For detection of Myc- and 3xFLAG-tagged proteins, the membrane was blocked for 1 h in blocking solution (1x Tris-buffered saline (TBS) pH 7.4, 0.01% Tween 20, 5% skim milk powder). Proteins were detected with 1:2,000 anti-Myc (Thermo Scientific) and anti-3xFLAG (Sigma) antibody overnight. The secondary antibody was 1:3,000 diluted peroxidase-conjugated goat anti-mouse IgG antibody (Jackson Immuno Research, UK). For detection of T3SS effector proteins, the membrane was incubated overnight with antisera against ExoS, ExoT, and ExoY diluted 1:2,000 in 5% skimmed milk. Primary antibodies were detected with peroxidase-conjugated goat anti-rabbit IgG antibody (Jackson Immuno Research, UK) in 5% skimmed milk.

For the detection of 6xHis-tagged proteins, the membrane was blocked with 5% Bovine Serum Albumin (BSA) (Roche). Proteins were detected with 1:2,000 anti-penta His-tag HRP conjugate (Qiagen).
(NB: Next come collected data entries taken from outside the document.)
/-- STORE_ACCEPT (operation): the home slices accept every byte of the store that is left, in its place in its warp's
order, and its flag counts down (R170, R191, R192). -/
def execStoreAccept (s : State) : Host.Outcome State Fault Refusal :=
  match s.op? (s.arg 0) with
  | none => .next s
  | some op =>
    match op.kind with
    | .store parts =>
      if s.storeDue op op.kind.bytes then
        .next ((parts.foldl (fun s p => s.applyPart op p) s).finishOp op)
      else .next s
    | _ => .next s

/-- One access of a store is applied before the others: the accesses of one instruction have no order among themselves
(R190), but a byte that two lanes write keeps the higher lane's (R164), and a low half comes first (R191). -/
def State.drainPart (s : State) (id i : Nat) : State :=
  match s.op? id with
  | none => s
  | some op =>
    match op.kind with
    | .store parts =>
      match parts[i]? with
      | none => s
      | some p =>
        let before := parts.take i
        let clash := before.any fun q => q.1 == p.1 || q.2.any fun x => p.2.any fun y => x.1 == y.1
        if parts.length > 1 && !clash && s.storeDue op (p.2.map (·.1)) then
          (s.applyPart op p).setOp id (.store (before ++ parts.drop (i + 1)))
        else s
    | _ => s

end Sys2Proof.Machine
end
Enhanced chemiluminescence (ECL) detection reagent (Roche) was used to monitor horseradish peroxidase activity by chemoluminescence through the oxidation of luminol.

Data Availability

All datasets generated for this study are included in the manuscript and/or the Supplementary Files.

Author Contributions

UR conceived the study and designed the research. UR, SK, CL, RB, MR, and TT-N designed the experiments. SK, CL, MR, TT-N, MN, SS, JD, RB, CG, JT, LD, LJ, and UR performed the research. SK, CL, MR, JD, RB, MN, TT-N, and UR analyzed the data. SK and UR wrote the paper. All authors revised the manuscript and commented on the final version.

Conflict of Interest Statement

The authors declare that the research was conducted in the absence of any commercial or financial relationships that could be construed as a potential conflict of interest.